YOUR OBJECTIVE:
Starting at the top of the entries below, print each line exactly until the line with "hostPreset_mem p s" has been printed too.

SOURCE DATA:
theorem perform_mem_of_loadsNothing {op : HostOp} (s : State) (h : op.loadsNothing = true) :
    (perform op s).2.mem = s.mem := by
  cases op with
  | load program => cases h
  | reset => rfl
  | run budget => exact hostRun_mem budget s
  | loadAndRun program budget => cases h
  | preset p => exact hostPreset_mem p s

theorem performAll_mem_of_loadsNothing {ops : List HostOp} (s : State) (h : ops.all HostOp.loadsNothing = true) :
    (performAll ops s).mem = s.mem := by
  induction ops generalizing s with
  | nil => rfl
  | cons op ops ih =>
    rw [List.all_cons, Bool.and_eq_true] at h
    exact (ih _ h.2).trans (perform_mem_of_loadsNothing s h.1)

/-! ### The run loop (spec/70_reset_and_hazards.md R156) -/

theorem stepOrStay_of_next {s t : State} (h : step s = .next t) : stepOrStay s = t := by
  simp only [stepOrStay, h]

/-- The loop goes on where the step leaves the block `Ready`. -/
theorem runSteps_of_ready {s t : State} (n : Nat) (h : step s = .next t) (ht : t.runState = .ready) :
    runSteps (n + 1) s = runSteps n t := by
  simp only [runSteps, stepOrStay_of_next h, ht]

theorem runSteps_of_halted {s t : State} (n : Nat) (h : step s = .next t) (ht : t.runState = .halted) :
    runSteps (n + 1) s = (.halted, t) := by
  simp only [runSteps, stepOrStay_of_next h, ht]

theorem runSteps_of_faulted {s t : State} (n : Nat) (h : step s = .next t) (ht : t.runState = .faulted) :
    runSteps (n + 1) s = (.fault t.fault, t) := by
  simp only [runSteps, stepOrStay_of_next h, ht]

theorem hostRun_of_ready (budget : Option Nat) {s : State} (h : s.runState = .ready) :
    hostRun budget s = runSteps (stepsAllowed budget s) s := by
  simp only [hostRun, h]

/-- How a run that is not cut short ends: in a state `t` that is no longer `Ready`, with the result that says so. -/
def RunEnds (r : RunResult) (t : State) : Prop :=
  (t.runState = .halted ∧ r = .halted) ∨ (t.runState = .faulted ∧ r = .fault t.fault)

theorem RunEnds.halted {t : State} (h : RunEnds .halted t) : t.runState = .halted := by
  obtain ⟨ht, _⟩ | ⟨_, hr⟩ := h
  · exact ht
  · cases hr

theorem RunEnds.fault {f : Option FaultRecord} {t : State} (h : RunEnds (.fault f) t) :
    t.runState = .faulted ∧ t.fault = f := by
  obtain ⟨_, hr⟩ | ⟨ht, hr⟩ := h
  · cases hr
  · cases hr
    exact ⟨ht, rfl⟩

theorem RunEnds.not_budgetExhausted {r : RunResult} {t : State} (h : RunEnds r t) : r ≠ .budgetExhausted := by
  obtain ⟨_, rfl⟩ | ⟨_, rfl⟩ := h
  · exact nofun
  · exact nofun

/-- One turn of the loop from `Ready`: the step ends the run whatever the budget, or leaves a `Ready` block farther up in
memory, from which the loop goes on. -/
theorem runSteps_turn {s : State} (hr : s.runState = .ready) :
    (∃ r t, step s = .next t ∧ RunEnds r t ∧ ∀ n, runSteps (n + 1) s = (r, t)) ∨
      ∃ t, step s = .next t ∧ t.runState = .ready ∧ s.pc.toNat < t.pc.toNat ∧
        ∀ n, runSteps (n + 1) s = runSteps n t := by
  obtain ⟨t, ht⟩ := step_defined hr
  cases hrun : t.runState with
  | halted => exact .inl ⟨_, t, ht, .inl ⟨hrun, rfl⟩, fun n => runSteps_of_halted n ht hrun⟩
  | faulted => exact .inl ⟨_, t, ht, .inr ⟨hrun, rfl⟩, fun n => runSteps_of_faulted n ht hrun⟩
  | ready =>
    refine .inr ⟨t, ht, hrun, ?_, fun n => runSteps_of_ready n ht hrun⟩
    rw [step_pc_of_retired ht (by simp [hrun])]
    split <;> omega

/-- A run that used up its steps stands `Ready`, and more steps go on from there. -/
theorem runSteps_add {m : Nat} {s t : State} (hr : s.runState = .ready)
    (h : runSteps m s = (.budgetExhausted, t)) :
    t.runState = .ready ∧ ∀ n, runSteps (m + n) s = runSteps n t := by
  induction m generalizing s with
  | zero =>
    cases h
    exact ⟨hr, fun n => by rw [Nat.zero_add]⟩
  | succ m ih =>
    obtain ⟨r, u, _, hend, hturn⟩ | ⟨u, _, hu, _, hturn⟩ := runSteps_turn hr
    · rw [hturn] at h
      cases h
      exact absurd rfl hend.not_budgetExhausted
    · rw [hturn] at h
      obtain ⟨ht, hgo⟩ := ih hu h
      exact ⟨ht, fun n => by rw [Nat.succ_add, hturn, hgo]⟩

/-- The last step of a run that was not cut short, from a `Ready` block with the memory and `FAULT` of the start. -/
theorem runSteps_last_step {n : Nat} {s t : State} {r : RunResult} (hr : s.runState = .ready)
    (h : runSteps n s = (r, t)) (hne : r ≠ .budgetExhausted) :
    RunEnds r t ∧ ∃ u, step u = .next t ∧ u.mem = s.mem ∧ u.fault = s.fault := by
  induction n generalizing s with
  | zero =>
    cases h
    exact absurd rfl hne
  | succ n ih =>
    obtain ⟨r', u, hu, hend, hturn⟩ | ⟨u, hu, hru, _, hturn⟩ := runSteps_turn hr
    · rw [hturn] at h
      cases h
      exact ⟨hend, s, hu, rfl, rfl⟩
    · rw [hturn] at h
      obtain ⟨hend, v, hv, hmem, hfault⟩ := ih hru h
      exact ⟨hend, v, hv, hmem.trans (step_mem hu), hfault.trans (step_fault_of_retired hu (by simp [hru]))⟩

/-- R166: each turn moves `PC` up, so with as many steps as addresses from `PC` on, no run is cut short, and with more
steps it is the same run. -/
theorem runSteps_ends {m : Nat} {s : State} (hr : s.runState = .ready) (hm : Config.memSize - s.pc.toNat ≤ m) :
    (runSteps m s).1 ≠ .budgetExhausted ∧ ∀ n, m ≤ n → runSteps n s = runSteps m s := by
  have hpc := s.pc.isLt
  simp only [Config.memSize] at hm
  induction m generalizing s with
  | zero => omega
  | succ m ih =>
    obtain ⟨r, t, _, hend, hturn⟩ | ⟨t, _, ht, hup, hturn⟩ := runSteps_turn hr
    · refine ⟨by rw [hturn]; exact hend.not_budgetExhausted, fun n hn => ?_⟩
      obtain ⟨k, rfl⟩ := Nat.exists_eq_succ_of_ne_zero (Nat.ne_of_gt (Nat.zero_lt_of_lt hn))
      rw [hturn, hturn]
    · obtain ⟨hne, hsame⟩ := ih ht (by omega) t.pc.isLt
      refine ⟨by rw [hturn]; exact hne, fun n hn => ?_⟩
      obtain ⟨k, rfl⟩ := Nat.exists_eq_succ_of_ne_zero (Nat.ne_of_gt (Nat.zero_lt_of_lt hn))
      rw [hturn, hturn, hsame k (Nat.le_of_succ_le_succ hn)]
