-- ==== Sys2Proof/Machine/Mailbox.lean ====
section
/-! DEFINITION. The mailboxes: their bytes, the journal, the steps Knarrasar takes a rung command
through (R414), and the writing of its result (R416). -/

namespace Sys2Proof.Machine

open Sys2Proof

/-! ### Status codes (R418) -/

def stOk : Nat := 0x00
def stPending : Nat := 0x01
def stState : Nat := 0x02
def stRange : Nat := 0x03
def stFormat : Nat := 0x04
def stBusy : Nat := 0x05
def stTimeout : Nat := 0x06
def stResource : Nat := 0x07
def stNotFound : Nat := 0x08
def stAuth : Nat := 0x09
def stSafe : Nat := 0x0A
def stStale : Nat := 0x0B
def stInternal : Nat := 0x0F

/-! ### Mailbox bytes (R400, R406) -/

/-- Address of an offset of mailbox n. -/
def mbxAddr (n off : Nat) : Nat := n * 4096 + off

/-- len bytes of mailbox n from an offset. -/
def mbxRead (s : State) (n off len : Nat) : Bytes := getBytes s.hif.mbox (mbxAddr n off) len

/-- A little-endian field of mailbox n. -/
def mbxField (s : State) (n off len : Nat) : Nat := le (mbxRead s n off len) 0 len

/-- Bytes written into mailbox n. -/
def mbxWrite (n off : Nat) (b : Bytes) (s : State) : State :=
  { s with hif := { s.hif with mbox := putBytes s.hif.mbox (mbxAddr n off) b } }

/-- The word at 0x804 (R408). -/
def statusWord (status : Nat) (rolled part cached rep : Bool) (len : Nat) : Nat :=
  status + 2 ^ 8 * b2n rep + 2 ^ 9 * b2n cached + 2 ^ 10 * b2n part + 2 ^ 11 * b2n rolled
    + 2 ^ 16 * len

/-- RSP_STATUS of mailbox n. -/
def mbxStatus (s : State) (n : Nat) : Nat := mbxField s n 0x804 1

/-- Mailbox n is PENDING. -/
def isPending (s : State) (n : Nat) : Bool := mbxStatus s n == stPending

/-- The response area's data bytes read 0 from here (R416). -/
def clearResponse (n : Nat) (s : State) : State :=
  { s with hif := { s.hif with
      mbox := zeroBytes s.hif.mbox (mbxAddr n 0x840) (mbxAddr n 0x1000) } }

/-- Bit n of MBX_DONE set, raising vector 2 while MBX_IRQ_EN allows (R417). -/
def setDone (n : Nat) (s : State) : State :=
  let s1 := { s with hif := { s.hif with
      done := BitVec.ofNat 16 (setBit (s.hif.done).toNat n true) } }
  if bit s.hif.irqEn.toNat n then causeVec 2 s1 else s1

/-- Data, RSP_LEN, RSP_JOURNAL_SEQ, then status and flags, in that order (R416); each result is
counted by its status (R440). -/
def respond (n status : Nat) (rolled part cached : Bool) (jseq : Nat) (data : Bytes)
    (s : State) : State :=
  let s1 := mbxWrite n 0x840 data (clearResponse n s)
  let s2 := mbxWrite n 0x808 (leBytes 8 jseq) s1
  let s3 := mbxWrite n 0x804 (leBytes 4 (statusWord status rolled part cached false data.length)) s2
  bump (ck 440 2 (n * 16 + status)) 1 (setDone n s3)

/-! ### Journal (R432 to R434) -/

/-- ARG_CRC (R432). -/
def argCrc (args : Bytes) : Word32 := crc32c (leBytes 2 args.length ++ args)

/-- A journal entry written; the newest of 8,192 displaces the oldest (R432). -/
def journal (cmdSeq : Word32) (opcode mbx status : Nat) (rolled part : Bool) (args : Bytes)
    (s : State) : State :=
  let q := s.hif.jrnHead + 1
  let e : JEntry := {
    jseq := q, time := BitVec.ofNat 96 (timeWord s), cmdSeq := cmdSeq,
    opcode := opcode, mbx := mbx, isPartial := part, rolled := rolled,
    status := BitVec.ofNat 8 status, argCrc := argCrc args, first32 := fit 32 args }
  { s with hif := { s.hif with journal := (e :: s.hif.journal).take 8192, jrnHead := q } }

/-- Entry J as 64 bytes; zeros where the journal does not hold it (R435). -/
def journalAt (s : State) (j : Nat) : Bytes :=
  match s.hif.journal.find? (fun e => e.jseq == j) with
  | some e => entryBytes e
  | none => zeros 64

/-! ### The result of a command -/

/-- LAST_SEQ of mailbox n, none before its first command since reset (R413). -/
def lastSeq (s : State) (n : Nat) : Option Word32 := tget none s.hif.lastSeq n

/-- The result of a command that passed step 2: journalled where its step says so, presented, and
kept with its CMD_SEQ (R413, R414, R416). -/
def finish (n : Nat) (seq : Word32) (opcode : Nat) (args : Bytes) (jrn : Bool)
    (status : Nat) (rolled part : Bool) (data : Bytes) (s : State) : State :=
  let s1 := if jrn then journal seq opcode n status rolled part args s else s
  let jseq := if jrn then s1.hif.jrnHead else 0
  let s2 := respond n status rolled part false jseq data s1
  let kept : Kept := {
    status := BitVec.ofNat 8 status, rolled := rolled, isPartial := part,
    jseq := jseq, data := data }
  let s3 := { s2 with hif := { s2.hif with
      lastSeq := tset none s2.hif.lastSeq n (some seq), kept := tset none s2.hif.kept n (some kept) } }
  if status = stAuth then raise 0x0105 false n (leBytes 4 seq.toNat ++ leBytes 2 opcode) s3
  else if status = stInternal then raise 0x0104 true n (leBytes 4 seq.toNat ++ leBytes 2 opcode) s3
  else s3

/-- A result that leaves LAST_SEQ and the kept response as they are (steps 1 and 2 of R414). -/
def finishBare (n status : Nat) (data : Bytes) (s : State) : State :=
  respond n status false false false 0 data s

/-- The kept response presented again (R413). -/
def represent (n : Nat) (k : Kept) (s : State) : State :=
  bump (ck 440 3 n) 1
    (respond n k.status.toNat k.rolled k.isPartial true k.jseq k.data s)

/-! ### What a command's entry states -/

/-- One listed argument field: offset, length, and the status its value fails with, 0 for none. -/
structure Arg where
  off : Nat
  len : Nat
  bad : Nat → Nat := fun _ => 0

/-- A field that takes any value. -/
def anyArg (off len : Nat) : Arg := { off := off, len := len }

/-- A field whose value fails step 4 with RANGE_REJECT unless ok. -/
def rangeArg (off len : Nat) (ok : Nat → Bool) : Arg :=
  { off := off, len := len, bad := fun v => if ok v then 0 else stRange }

/-- A field of flag bits: any bit above the lowest n is a reserved argument bit. -/
def flagArg (off n : Nat) : Arg :=
  { off := off, len := 1, bad := fun v => if v < 2 ^ n then 0 else stFormat }

/-- What running a command comes to. -/
inductive Ran where
  /-- A final status with its response data and the state it leaves. -/
  | final (status : Nat) (data : Bytes) (s : State)
  /-- Not final yet: the command waits in `running`, for the exit from D2 or D3 first where set. -/
  | waits (afterExit : Bool) (s : State)
  /-- The device is reset; the command never becomes final (R454). -/
  | never (s : State)

/-- A refusal whose word 0 the manual does not define: a free value (log entry 5). -/
def refuseFree (status : Nat) (s : State) : Ran :=
  let (v, t) := takeFree s
  .final status (leBytes 4 v) t

/-- A refusal without data, RSP_LEN 0 (R447). -/
def refuse (status : Nat) (s : State) : Ran := .final status [] s

/-- A refusal with a word 0 that the manual gives. -/
def refuseWord (status word : Nat) (s : State) : Ran := .final status (leBytes 4 word) s

/-- OK without data. -/
def done (s : State) : Ran := .final stOk [] s

/-- OK with data. -/
def doneWith (data : Bytes) (s : State) : Ran := .final stOk data s

/-- A signed field of n bytes that lies within ±m. -/
def signedArg (off n m : Nat) : Arg :=
  rangeArg off n (fun v => decide ((sint (8 * n) v).natAbs ≤ m))

/-- A field between two bounds. -/
def boundArg (off n lo hi : Nat) : Arg :=
  rangeArg off n (fun v => decide (lo ≤ v) && decide (v ≤ hi))

/-- A bit field of a descriptor that stands at argument offset off: bits [lo + w - 1 : lo]. The fault
names the byte that holds the field's lowest bit (log entry 19). -/
def bitArg (d off lo w st : Nat) (ok : Nat → Bool) : Arg :=
  { off := off + lo / 8, len := 1, bad := fun _ => if ok (fld d lo w) then 0 else st }

/-- Reserved bits of a descriptor. -/
def zeroArg (d off lo w : Nat) : Arg := bitArg d off lo w stFormat (fun v => decide (v = 0))

/-- A condition on a descriptor whose fault names the field at bit lo. -/
def ruleArg (off lo : Nat) (ok : Bool) : Arg :=
  { off := off + lo / 8, len := 1, bad := fun _ => if ok then 0 else stRange }

/-- A command of the reference (R446 to R448). -/
structure CmdSpec where
  opcode : Nat
  /-- CMD_LEN is one that the command allows (R447). -/
  lenOk : Nat → Bytes → Bool
  /-- The listed argument fields, given the arguments. -/
  args : Bytes → List Arg
  /-- A further check of step 4: status and argument offset. -/
  also : State → Bytes → Option (Nat × Nat) := fun _ _ => none
  /-- Legality at step 5, on the device state (R446). -/
  legal : State → Bytes → Bool
  /-- Default deadline in µs (R448). -/
  deadline : Nat := 10000
  background : Bool := false
  /-- Own conditions of step 6, and execution. -/
  run : Nat → Bytes → State → Ran
  /-- A command that handles items in turn: what is left after so many items (R415). -/
  items : Option (Nat → Nat → Bytes → State → Ran) := none
  /-- How many items such a command has. -/
  count : Bytes → Nat := fun _ => 0

/-- CMD_LEN equal to the last listed byte plus one (R447). -/
def fixedLen (n : Nat) : Nat → Bytes → Bool := fun len _ => decide (len = n)

/-- A header, then a counted number of items (R447). -/
def countedLen (header item : Nat) (count : Bytes → Nat) : Nat → Bytes → Bool :=
  fun len a => decide (len = header + item * count a)

/-! ### Legality classes (R446) -/

def clsQ : State → Bytes → Bool := fun _ _ => true

def clsL : State → Bytes → Bool := fun s _ => s.dev.state != .safe

def clsS : State → Bytes → Bool := fun s _ => s.dev.state == .standby

def clsM : State → Bytes → Bool := fun s _ => s.dev.state == .maintenance

def clsIn (l : List DevState) : State → Bytes → Bool := fun s _ => l.contains s.dev.state

/-! ### Step 4 -/

/-- Byte i of the arguments is listed. -/
def listed (l : List Arg) (i : Nat) : Bool :=
  l.any (fun a => decide (a.off ≤ i) && decide (i < a.off + a.len))

/-- The faults of the arguments: fields out of range, and reserved bytes that are not zero (R447). -/
def argFaults (l : List Arg) (args : Bytes) : List (Nat × Nat) :=
  (l.filterMap (fun a =>
      let st := a.bad (le args a.off a.len)
      if st = 0 then none else some (st, a.off)))
    ++ ((List.range args.length).filterMap (fun i =>
      if byteAt args i = 0 || listed l i then none else some (stFormat, i)))

/-- The fault at the lowest offset. -/
def firstFault : List (Nat × Nat) → Option (Nat × Nat)
  | [] => none
  | f :: l =>
    match firstFault l with
    | none => some f
    | some g => if g.2 < f.2 then some g else some f

/-- Step 4 of R414: status and mailbox offset of the first field at fault. -/
def stepFour (c : CmdSpec) (deadline : Nat) (args : Bytes) (s : State) : Option (Nat × Nat) :=
  if deadline > 600000000 then some (stRange, 0x008)
  else
    (firstFault (argFaults (c.args args) args ++ (c.also s args).toList)).map
      (fun p => (p.1, 0x040 + p.2))

/-! ### Taking a command up (R412 to R416) -/

/-- A command runs that is not background: Knarrasar executes one at a time (R412). -/
def foreground (s : State) : Bool := s.hif.running.any (fun r => !r.background)

/-- The opcode of the background command that runs. -/
def background? (s : State) : Option Nat :=
  (s.hif.running.find? (fun r => r.background)).map (·.opcode)

/-- The header at fault in step 3: opcode or length, then the reserved bytes. -/
def stepThree (c : Option CmdSpec) (n len : Nat) (args : Bytes) (s : State) : Option Nat :=
  match c with
  | none => some 0x004
  | some c =>
    if !(decide (len ≤ 1984) && c.lenOk len args) then some 0x004
    else if (mbxRead s n 0x00C 52).any (· != 0) then some 0x00C
    else none

/-- How a command that passed step 5 ends: its own run, or what a passed deadline makes of it. -/
inductive Ending where
  | run
  /-- The deadline passed before step 6 (R415). -/
  | early
  /-- Knarrasar stops it between items (R415). -/
  | items (k : Nat)
  /-- Knarrasar stops an all-or-nothing command (R415). -/
  | rolledBack
  /-- Knarrasar finds an inconsistency in itself, and undoes the command (R418). -/
  | internal
  deriving DecidableEq, Repr

/-- The Warden has checked the command of mailbox n, which goes to Amber with its header and arguments as they
were copied, rejected or not (R409, R548, R553). -/
def recordCommand (rejected : Bool) (n : Nat) (s : State) : State :=
  amberRecord 0x0001 rejected (leBytes 1 n ++ mbxRead s n 0 (64 + min (mbxField s n 0x006 2) 1984)) s

/-- A command that fails one of steps 1 to 5 is rejected at the Warden's check of that step, and counted (R548). -/
def rejectCommand (step n : Nat) (s : State) : State := bump (ck 548 step n) 1 (recordCommand true n s)

/-- Execution of the command of mailbox n begins: Amber's record, and Hive's accesses with the wakes that they cost,
whose time counts against the deadline (R478, R553). -/
def beginCommand (n : Nat) (s : State) : State :=
  touchFor (mbxField s n 0x004 2) (recordCommand false n s)

/-- The background command that makes a further one BUSY (R412). -/
def busyWith (c : CmdSpec) (s : State) : Option Nat := if c.background then background? s else none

WORKED SOLUTION:
theorem perform_mem_of_loadsNothing {op : HostOp} (s : State) (h : op.loadsNothing = true) :
    (perform op s).2.mem = s.mem := by
  cases op with
  | load program => cases h
  | reset => rfl
  | run budget => exact hostRun_mem budget s
  | loadAndRun program budget => cases h
  | preset p => exact hostPreset_mem p s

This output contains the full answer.